RECORDS SHOWN ▸
-- ==== Sys2Proof/Certificates/Slice0/Obligations.lean ====
section
/-! DEFINITION. The statements for the provers, and the words they are put in. -/

namespace Sys2Proof.Machine

/-- The argument that names a segment: 0 for A and 1 for B (Table 12-2). -/
def segArg : Seg → Byte
  | .a => 0
  | .b => 1

/-- RSTn is high and no load runs, so that a command passes the first check of R193. -/
def HostReady (s : State) : Prop := s.rstnLow = false ∧ s.loader.state ≠ .loading

/-- A state with the word and the result of a command answered DONE in CMD and CMDRES (R193). -/
def State.done (t : State) (code arg : Byte) : State :=
  { t with cmd := wordOf code arg, cmdres := wordOf code 0x00 }

/-- A state after a refused command: the word, the result code, and REFUSED (R193, Table 12-3). -/
def State.refusal (s : State) (code arg result : Byte) : State :=
  { s with cmd := wordOf code arg, cmdres := wordOf code result, latched := s.latched ||| 0x0001 }

/-- The lengths that a kind's row of Table 2-2 asks for. -/
def LengthRow : Kind → Nat → Nat → Prop
  | .probe, w, r => w = 0 ∧ r = 0
  | .write, w, r => (1 ≤ w ∧ w ≤ 64) ∧ r = 0
  | .read, w, r => w = 0 ∧ 1 ≤ r ∧ r ≤ 64
  | .writeRead, w, r => (1 ≤ w ∧ w ≤ 64) ∧ 1 ≤ r ∧ r ≤ 64
  | .blockRead, w, r => w = 0 ∧ 1 ≤ r ∧ r ≤ 64

/-- The record after a happening that leads to a phase: at the point the phase begins at, with no hold (5.2, 5.3). -/
def Item.toPhase (it : Item) (ph : Phase) (now : Tick) : Item :=
  { it with phase := ph, second := it.second || decide (ph = .restart), point := ph.start, since := now, hold := none }

/-- A segment whose engine has sent a presence report, where its item is not detached (R5, R100). -/
def Segment.presenceSent (g : Segment) (it : Item) : Segment :=
  match it.detached, it.target with
  | false, some i => { g with tableReports := g.tableReports ++
      [{ target := i, ofDescriptor := decide (it.supplier = .queue), dropped := false, body := .presence }] }
  | _, _ => g

/-- Detaching an entry on a segment: its poll or alert read in flight is marked, and what a poll or alert read has sent to
the Target Table but is not yet taken is dropped (R19, R20); a descriptor's report stays (R33; log entry 5). -/
def Segment.detached (g : Segment) (i : Fin 32) : Segment :=
  { g with
    item := g.item.map fun it =>
      if it.supplier ≠ .queue ∧ it.supplier ≠ .loader ∧ it.target = some i then { it with detached := true } else it
    tableReports := g.tableReports.map fun r =>
      if r.target = i ∧ r.ofDescriptor = false then { r with dropped := true } else r }

/-- A resolver that does not watch, or after a reset: IDLE, cursor 0, record clear, nothing outstanding, no holdoff (R167,
R168); that its idle holdoff fields are 0 is log entry 22. -/
def resolverAtRest : Resolver :=
  { state := .idle, cursor := 0, found := false, outstanding := false, holdStart := 0, holdLen := 0 }

/-- A segment that has nothing of its work left, in a state, with its configuration and ALERT pin kept (R46, R102,
R168). -/
def Segment.cleared (g : Segment) (st : SegState) : Segment :=
  { state := st, cfg := g.cfg, streak := 0, queue := [], item := none, recovery := none, resolver := resolverAtRest
    alertLow := g.alertLow, headReport := none, tableReports := [], pollReports := [], alertResults := [] }

/-- A segment after power-on reset or RELOAD, its ALERT pin at a level: DISABLED, with the configuration of Table 6-1 and no
work (R119, R168). -/
def segmentAtPowerOn (low : Bool) : Segment :=
  { state := .disabled, streak := 0, queue := [], item := none, recovery := none, resolver := resolverAtRest
    cfg := { busFree := 35, stretch := 25, retryGap := 2, pollShare := 4, alertEnable := false, holdoff := 50 }
    alertLow := low, headReport := none, tableReports := [], pollReports := [], alertResults := [] }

WORK INSTRUCTIONS ▸
In the entries above, which lines hold the string "headReport"? Report all of them.

PROBLEM SOLUTION ▸
    alertLow := g.alertLow, headReport := none, tableReports := [], pollReports := [], alertResults := [] }
    alertLow := low, headReport := none, tableReports := [], pollReports := [], alertResults := [] }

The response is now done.